(Stored data)

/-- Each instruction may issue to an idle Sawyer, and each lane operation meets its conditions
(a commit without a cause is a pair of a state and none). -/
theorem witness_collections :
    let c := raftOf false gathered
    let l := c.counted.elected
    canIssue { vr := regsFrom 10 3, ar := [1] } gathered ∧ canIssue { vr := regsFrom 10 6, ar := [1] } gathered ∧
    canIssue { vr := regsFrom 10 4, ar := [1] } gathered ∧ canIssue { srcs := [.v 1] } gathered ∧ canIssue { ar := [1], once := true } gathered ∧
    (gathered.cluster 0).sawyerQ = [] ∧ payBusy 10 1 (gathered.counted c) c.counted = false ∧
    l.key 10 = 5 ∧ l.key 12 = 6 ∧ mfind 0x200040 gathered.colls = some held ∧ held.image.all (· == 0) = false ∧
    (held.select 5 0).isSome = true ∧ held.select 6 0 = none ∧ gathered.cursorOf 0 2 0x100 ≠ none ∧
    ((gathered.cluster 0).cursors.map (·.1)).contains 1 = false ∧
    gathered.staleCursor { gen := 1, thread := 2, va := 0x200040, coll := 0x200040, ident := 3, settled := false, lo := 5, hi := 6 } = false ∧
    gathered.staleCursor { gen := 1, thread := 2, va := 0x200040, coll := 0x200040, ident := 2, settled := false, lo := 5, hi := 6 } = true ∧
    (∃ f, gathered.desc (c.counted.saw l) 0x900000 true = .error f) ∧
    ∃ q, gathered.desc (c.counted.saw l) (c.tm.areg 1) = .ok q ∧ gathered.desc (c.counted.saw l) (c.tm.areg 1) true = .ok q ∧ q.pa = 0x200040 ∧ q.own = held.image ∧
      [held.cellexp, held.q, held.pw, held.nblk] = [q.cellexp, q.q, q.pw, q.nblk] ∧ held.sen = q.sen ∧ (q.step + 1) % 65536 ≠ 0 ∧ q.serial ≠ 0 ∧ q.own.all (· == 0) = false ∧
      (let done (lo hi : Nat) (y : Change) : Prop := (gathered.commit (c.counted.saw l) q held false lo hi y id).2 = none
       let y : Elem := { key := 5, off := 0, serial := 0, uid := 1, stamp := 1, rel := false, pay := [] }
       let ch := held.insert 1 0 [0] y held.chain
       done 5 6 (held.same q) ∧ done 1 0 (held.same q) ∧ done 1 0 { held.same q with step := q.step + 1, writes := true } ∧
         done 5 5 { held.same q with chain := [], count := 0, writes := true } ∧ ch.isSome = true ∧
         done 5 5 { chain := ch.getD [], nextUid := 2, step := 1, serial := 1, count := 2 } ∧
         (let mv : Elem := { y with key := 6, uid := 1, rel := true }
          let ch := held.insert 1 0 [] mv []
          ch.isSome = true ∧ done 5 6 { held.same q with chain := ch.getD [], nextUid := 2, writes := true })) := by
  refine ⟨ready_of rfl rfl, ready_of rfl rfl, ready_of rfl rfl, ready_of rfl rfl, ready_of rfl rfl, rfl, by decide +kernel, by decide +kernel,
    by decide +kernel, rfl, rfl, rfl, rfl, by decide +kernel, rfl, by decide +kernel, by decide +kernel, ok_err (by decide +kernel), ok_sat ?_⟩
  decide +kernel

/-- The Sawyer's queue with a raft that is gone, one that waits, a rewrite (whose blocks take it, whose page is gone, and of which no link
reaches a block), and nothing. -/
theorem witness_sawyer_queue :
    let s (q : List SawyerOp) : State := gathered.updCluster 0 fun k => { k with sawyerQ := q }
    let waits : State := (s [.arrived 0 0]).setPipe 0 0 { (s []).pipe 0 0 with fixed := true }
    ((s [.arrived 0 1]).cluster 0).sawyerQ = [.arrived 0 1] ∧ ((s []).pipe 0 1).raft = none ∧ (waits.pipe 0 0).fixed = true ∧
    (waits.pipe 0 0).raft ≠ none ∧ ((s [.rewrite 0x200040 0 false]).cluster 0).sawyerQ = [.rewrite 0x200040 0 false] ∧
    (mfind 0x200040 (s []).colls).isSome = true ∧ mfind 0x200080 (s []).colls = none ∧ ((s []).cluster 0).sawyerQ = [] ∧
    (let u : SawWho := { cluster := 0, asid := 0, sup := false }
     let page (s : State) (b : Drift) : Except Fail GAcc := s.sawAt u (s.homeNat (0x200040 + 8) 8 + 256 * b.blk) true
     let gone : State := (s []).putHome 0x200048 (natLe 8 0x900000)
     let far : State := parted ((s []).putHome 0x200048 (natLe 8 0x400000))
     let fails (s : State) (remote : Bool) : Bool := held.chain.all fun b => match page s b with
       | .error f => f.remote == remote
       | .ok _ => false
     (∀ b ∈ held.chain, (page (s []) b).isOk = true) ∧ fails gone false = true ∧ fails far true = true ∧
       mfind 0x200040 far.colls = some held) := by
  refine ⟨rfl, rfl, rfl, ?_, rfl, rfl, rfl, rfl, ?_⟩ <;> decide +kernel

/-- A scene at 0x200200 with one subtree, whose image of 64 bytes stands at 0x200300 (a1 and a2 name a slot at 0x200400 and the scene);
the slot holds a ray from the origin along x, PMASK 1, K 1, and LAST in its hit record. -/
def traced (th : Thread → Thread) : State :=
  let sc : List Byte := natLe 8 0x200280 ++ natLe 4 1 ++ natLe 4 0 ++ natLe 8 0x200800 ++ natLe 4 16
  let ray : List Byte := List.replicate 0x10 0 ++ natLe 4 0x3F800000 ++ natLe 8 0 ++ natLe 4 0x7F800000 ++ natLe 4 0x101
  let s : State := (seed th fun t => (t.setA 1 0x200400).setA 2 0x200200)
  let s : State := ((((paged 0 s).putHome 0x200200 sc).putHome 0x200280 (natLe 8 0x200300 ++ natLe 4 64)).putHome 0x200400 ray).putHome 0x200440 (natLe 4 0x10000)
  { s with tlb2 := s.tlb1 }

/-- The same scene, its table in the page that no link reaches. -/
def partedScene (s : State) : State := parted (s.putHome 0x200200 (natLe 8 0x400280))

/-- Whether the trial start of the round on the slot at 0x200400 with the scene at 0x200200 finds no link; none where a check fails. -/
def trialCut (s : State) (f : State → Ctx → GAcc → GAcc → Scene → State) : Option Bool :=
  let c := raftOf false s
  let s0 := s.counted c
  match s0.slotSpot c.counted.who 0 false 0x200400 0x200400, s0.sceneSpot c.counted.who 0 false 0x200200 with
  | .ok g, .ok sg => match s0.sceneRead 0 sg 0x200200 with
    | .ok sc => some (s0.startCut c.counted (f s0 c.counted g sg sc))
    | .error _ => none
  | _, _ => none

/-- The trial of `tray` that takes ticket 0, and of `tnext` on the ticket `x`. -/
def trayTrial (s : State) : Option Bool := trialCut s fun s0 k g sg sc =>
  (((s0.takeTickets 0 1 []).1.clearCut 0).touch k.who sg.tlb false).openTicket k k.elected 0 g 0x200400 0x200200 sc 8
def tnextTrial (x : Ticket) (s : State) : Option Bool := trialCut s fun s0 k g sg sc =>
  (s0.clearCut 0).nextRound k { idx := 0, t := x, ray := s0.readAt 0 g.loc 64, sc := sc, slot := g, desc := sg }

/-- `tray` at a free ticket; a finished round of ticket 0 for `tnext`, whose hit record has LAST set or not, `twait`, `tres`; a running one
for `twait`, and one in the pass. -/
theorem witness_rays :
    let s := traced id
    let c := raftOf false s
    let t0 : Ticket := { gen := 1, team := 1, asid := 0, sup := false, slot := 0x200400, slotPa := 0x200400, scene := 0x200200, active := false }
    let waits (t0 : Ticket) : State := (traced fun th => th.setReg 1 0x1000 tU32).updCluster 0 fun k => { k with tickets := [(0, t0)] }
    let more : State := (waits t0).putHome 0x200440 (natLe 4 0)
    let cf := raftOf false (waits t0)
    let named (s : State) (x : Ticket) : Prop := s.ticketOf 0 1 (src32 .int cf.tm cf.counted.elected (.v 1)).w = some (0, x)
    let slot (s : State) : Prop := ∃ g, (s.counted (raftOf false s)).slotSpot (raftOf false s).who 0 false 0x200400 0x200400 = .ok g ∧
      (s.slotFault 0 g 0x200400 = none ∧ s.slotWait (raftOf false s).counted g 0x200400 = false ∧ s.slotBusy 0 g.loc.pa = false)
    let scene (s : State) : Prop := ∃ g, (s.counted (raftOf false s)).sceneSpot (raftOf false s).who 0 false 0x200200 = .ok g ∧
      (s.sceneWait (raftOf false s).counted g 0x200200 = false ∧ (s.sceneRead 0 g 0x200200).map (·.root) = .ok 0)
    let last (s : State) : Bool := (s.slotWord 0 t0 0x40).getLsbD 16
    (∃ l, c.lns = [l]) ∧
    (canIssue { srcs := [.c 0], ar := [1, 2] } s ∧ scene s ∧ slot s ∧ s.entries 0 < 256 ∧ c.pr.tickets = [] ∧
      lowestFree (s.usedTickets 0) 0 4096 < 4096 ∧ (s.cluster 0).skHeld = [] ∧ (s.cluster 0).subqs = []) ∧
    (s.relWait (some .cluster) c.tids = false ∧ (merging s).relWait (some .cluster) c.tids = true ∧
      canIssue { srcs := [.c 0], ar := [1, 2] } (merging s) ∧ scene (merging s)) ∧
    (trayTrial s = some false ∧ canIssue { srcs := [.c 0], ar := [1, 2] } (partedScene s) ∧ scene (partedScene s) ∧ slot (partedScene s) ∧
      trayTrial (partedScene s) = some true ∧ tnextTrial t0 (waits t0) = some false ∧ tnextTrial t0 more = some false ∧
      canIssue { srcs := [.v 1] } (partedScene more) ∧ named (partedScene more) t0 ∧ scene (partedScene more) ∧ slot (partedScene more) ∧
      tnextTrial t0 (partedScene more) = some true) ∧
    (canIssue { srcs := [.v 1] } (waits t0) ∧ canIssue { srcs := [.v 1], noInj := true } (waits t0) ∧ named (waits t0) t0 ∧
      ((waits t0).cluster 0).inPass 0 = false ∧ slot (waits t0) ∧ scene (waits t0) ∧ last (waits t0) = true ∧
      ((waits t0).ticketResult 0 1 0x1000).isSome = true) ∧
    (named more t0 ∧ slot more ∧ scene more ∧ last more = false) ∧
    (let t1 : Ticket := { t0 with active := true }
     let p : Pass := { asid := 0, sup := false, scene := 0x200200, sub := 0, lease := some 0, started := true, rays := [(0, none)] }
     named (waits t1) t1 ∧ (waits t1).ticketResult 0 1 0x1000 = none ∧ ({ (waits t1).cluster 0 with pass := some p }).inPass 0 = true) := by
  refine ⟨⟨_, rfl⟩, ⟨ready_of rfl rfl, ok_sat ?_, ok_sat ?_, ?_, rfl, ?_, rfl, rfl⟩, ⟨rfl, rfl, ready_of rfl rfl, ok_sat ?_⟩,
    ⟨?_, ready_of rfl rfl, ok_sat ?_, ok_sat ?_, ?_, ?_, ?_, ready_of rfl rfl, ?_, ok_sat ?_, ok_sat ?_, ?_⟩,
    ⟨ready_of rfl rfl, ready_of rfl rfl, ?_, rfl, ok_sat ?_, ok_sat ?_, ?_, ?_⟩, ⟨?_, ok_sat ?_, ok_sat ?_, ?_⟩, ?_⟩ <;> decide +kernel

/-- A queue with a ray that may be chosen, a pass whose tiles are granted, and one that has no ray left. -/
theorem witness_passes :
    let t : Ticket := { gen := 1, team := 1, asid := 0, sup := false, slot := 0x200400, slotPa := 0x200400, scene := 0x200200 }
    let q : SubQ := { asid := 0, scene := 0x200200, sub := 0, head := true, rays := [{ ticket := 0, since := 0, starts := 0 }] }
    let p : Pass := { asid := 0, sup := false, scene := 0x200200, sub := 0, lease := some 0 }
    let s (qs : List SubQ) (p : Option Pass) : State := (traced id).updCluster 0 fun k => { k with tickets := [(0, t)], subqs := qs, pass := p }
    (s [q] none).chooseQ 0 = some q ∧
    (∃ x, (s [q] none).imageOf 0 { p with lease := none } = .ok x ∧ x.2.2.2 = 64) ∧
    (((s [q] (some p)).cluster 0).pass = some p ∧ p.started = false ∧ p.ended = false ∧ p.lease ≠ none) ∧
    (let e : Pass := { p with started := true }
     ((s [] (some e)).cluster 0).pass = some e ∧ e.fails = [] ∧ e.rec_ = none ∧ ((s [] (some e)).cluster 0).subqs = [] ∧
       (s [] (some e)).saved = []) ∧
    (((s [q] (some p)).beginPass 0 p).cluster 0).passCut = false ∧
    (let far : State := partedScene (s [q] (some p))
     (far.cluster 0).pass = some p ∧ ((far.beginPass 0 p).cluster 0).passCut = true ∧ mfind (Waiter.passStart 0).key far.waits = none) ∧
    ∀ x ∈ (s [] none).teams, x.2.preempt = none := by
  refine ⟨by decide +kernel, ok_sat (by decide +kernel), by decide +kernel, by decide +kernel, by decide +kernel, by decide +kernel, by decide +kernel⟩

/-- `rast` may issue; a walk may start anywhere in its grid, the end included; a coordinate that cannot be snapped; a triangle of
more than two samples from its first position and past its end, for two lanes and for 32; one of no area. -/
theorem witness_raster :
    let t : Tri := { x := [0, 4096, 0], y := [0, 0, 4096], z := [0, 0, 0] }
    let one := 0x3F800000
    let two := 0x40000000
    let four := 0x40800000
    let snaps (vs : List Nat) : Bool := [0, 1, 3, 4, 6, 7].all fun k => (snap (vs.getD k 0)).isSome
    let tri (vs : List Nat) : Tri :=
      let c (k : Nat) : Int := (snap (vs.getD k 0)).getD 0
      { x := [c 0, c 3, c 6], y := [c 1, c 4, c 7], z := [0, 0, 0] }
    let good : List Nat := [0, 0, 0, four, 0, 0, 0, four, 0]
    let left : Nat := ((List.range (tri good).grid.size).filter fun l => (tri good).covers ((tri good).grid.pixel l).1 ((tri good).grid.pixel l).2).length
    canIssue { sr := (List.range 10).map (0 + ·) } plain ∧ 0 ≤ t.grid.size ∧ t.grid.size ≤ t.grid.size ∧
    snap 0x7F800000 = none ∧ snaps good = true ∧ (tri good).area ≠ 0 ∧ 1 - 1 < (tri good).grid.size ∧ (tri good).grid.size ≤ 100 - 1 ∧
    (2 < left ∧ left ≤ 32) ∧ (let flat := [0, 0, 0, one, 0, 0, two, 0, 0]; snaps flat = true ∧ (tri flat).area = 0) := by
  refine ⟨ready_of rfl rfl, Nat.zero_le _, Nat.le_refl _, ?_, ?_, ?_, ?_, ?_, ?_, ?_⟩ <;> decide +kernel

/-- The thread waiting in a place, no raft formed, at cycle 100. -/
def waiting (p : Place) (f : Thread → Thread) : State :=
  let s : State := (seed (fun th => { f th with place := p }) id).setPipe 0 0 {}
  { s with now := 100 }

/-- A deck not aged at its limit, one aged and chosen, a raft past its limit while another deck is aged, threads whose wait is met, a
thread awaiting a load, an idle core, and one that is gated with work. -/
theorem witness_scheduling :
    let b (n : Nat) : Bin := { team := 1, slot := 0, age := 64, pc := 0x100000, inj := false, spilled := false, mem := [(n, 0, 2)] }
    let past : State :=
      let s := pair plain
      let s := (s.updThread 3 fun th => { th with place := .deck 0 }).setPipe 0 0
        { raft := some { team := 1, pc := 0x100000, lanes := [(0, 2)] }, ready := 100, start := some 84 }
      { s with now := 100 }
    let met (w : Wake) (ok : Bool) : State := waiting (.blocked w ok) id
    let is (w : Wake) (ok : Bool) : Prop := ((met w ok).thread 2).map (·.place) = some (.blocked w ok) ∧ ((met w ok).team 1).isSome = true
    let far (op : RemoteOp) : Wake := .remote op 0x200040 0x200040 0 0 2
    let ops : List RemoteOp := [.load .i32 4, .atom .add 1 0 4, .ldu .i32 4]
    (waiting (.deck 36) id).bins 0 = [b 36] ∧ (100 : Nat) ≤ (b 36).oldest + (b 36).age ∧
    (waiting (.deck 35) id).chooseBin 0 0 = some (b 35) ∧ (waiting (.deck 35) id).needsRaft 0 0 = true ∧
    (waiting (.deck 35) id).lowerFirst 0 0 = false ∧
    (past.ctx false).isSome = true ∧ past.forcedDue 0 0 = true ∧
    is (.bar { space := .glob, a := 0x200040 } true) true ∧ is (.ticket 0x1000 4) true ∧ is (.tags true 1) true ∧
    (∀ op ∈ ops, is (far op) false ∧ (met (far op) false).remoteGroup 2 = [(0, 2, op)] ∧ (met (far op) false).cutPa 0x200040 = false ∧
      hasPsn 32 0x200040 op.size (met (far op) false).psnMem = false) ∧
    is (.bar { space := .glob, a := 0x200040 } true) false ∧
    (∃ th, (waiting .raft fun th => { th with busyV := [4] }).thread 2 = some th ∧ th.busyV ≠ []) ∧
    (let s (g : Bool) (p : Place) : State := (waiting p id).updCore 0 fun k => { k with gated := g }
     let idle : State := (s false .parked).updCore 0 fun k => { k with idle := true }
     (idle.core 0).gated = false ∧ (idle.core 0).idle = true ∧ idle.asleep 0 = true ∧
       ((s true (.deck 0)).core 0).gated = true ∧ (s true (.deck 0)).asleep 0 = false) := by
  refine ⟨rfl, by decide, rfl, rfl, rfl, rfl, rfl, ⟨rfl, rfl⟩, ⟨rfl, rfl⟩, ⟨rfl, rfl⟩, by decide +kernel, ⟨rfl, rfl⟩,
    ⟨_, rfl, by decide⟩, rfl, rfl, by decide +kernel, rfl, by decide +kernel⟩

...

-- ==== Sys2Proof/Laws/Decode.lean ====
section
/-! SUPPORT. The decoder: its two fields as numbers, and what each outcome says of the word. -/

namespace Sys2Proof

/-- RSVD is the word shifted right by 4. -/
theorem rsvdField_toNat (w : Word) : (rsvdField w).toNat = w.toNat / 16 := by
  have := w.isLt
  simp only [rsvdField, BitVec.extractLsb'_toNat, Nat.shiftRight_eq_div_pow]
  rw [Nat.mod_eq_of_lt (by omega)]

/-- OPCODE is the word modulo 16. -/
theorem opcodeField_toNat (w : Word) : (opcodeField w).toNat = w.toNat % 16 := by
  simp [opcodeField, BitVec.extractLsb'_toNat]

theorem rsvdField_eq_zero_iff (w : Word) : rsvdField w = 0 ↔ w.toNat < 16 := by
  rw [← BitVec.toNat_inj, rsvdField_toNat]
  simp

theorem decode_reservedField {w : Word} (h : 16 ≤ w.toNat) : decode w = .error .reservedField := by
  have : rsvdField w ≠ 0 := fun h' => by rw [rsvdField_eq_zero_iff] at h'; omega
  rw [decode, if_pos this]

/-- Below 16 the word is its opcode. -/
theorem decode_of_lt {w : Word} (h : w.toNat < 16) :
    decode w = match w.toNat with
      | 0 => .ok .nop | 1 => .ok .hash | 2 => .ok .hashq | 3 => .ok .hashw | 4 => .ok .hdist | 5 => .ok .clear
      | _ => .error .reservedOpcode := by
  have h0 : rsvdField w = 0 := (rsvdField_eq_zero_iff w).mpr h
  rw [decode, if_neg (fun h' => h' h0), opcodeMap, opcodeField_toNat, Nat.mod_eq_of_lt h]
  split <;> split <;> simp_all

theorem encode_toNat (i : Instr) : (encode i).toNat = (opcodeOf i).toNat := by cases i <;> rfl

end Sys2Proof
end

* * *

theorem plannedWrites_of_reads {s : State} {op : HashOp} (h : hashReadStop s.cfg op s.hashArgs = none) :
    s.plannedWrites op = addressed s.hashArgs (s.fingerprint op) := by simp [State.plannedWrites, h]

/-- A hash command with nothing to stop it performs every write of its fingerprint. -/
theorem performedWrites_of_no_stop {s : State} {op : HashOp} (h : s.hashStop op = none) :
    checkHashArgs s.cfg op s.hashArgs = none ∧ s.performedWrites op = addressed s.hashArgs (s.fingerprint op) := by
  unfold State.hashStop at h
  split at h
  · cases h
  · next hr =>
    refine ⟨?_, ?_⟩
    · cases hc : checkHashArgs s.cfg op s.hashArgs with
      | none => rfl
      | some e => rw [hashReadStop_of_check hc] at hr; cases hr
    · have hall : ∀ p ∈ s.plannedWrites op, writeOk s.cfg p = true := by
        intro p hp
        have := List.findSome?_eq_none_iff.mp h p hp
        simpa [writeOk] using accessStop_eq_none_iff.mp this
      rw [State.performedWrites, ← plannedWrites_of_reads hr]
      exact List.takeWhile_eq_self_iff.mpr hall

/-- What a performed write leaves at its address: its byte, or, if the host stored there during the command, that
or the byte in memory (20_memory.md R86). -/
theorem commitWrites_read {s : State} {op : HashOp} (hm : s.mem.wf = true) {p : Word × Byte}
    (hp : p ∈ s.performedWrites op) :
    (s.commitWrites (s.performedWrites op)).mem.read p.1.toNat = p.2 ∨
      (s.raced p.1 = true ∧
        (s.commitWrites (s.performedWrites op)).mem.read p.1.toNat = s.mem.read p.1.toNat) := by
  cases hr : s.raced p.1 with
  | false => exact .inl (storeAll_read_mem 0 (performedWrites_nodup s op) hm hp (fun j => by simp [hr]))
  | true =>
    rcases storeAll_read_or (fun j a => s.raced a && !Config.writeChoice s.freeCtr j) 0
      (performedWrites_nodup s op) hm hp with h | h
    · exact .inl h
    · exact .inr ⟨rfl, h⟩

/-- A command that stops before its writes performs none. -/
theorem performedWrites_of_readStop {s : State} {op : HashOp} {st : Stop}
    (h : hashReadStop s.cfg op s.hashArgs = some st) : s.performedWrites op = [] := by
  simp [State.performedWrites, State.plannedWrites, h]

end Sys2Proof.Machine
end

● **Problem requirements**:
Retype the entries above exactly, but only from the line containing "let s (q : List" through the line containing "let far : State := parted ((s", both included.

● **Exercise solution**:
    let s (q : List SawyerOp) : State := gathered.updCluster 0 fun k => { k with sawyerQ := q }
    let waits : State := (s [.arrived 0 0]).setPipe 0 0 { (s []).pipe 0 0 with fixed := true }
    ((s [.arrived 0 1]).cluster 0).sawyerQ = [.arrived 0 1] ∧ ((s []).pipe 0 1).raft = none ∧ (waits.pipe 0 0).fixed = true ∧
    (waits.pipe 0 0).raft ≠ none ∧ ((s [.rewrite 0x200040 0 false]).cluster 0).sawyerQ = [.rewrite 0x200040 0 false] ∧
    (mfind 0x200040 (s []).colls).isSome = true ∧ mfind 0x200080 (s []).colls = none ∧ ((s []).cluster 0).sawyerQ = [] ∧
    (let u : SawWho := { cluster := 0, asid := 0, sup := false }
     let page (s : State) (b : Drift) : Except Fail GAcc := s.sawAt u (s.homeNat (0x200040 + 8) 8 + 256 * b.blk) true
     let gone : State := (s []).putHome 0x200048 (natLe 8 0x900000)
     let far : State := parted ((s []).putHome 0x200048 (natLe 8 0x400000))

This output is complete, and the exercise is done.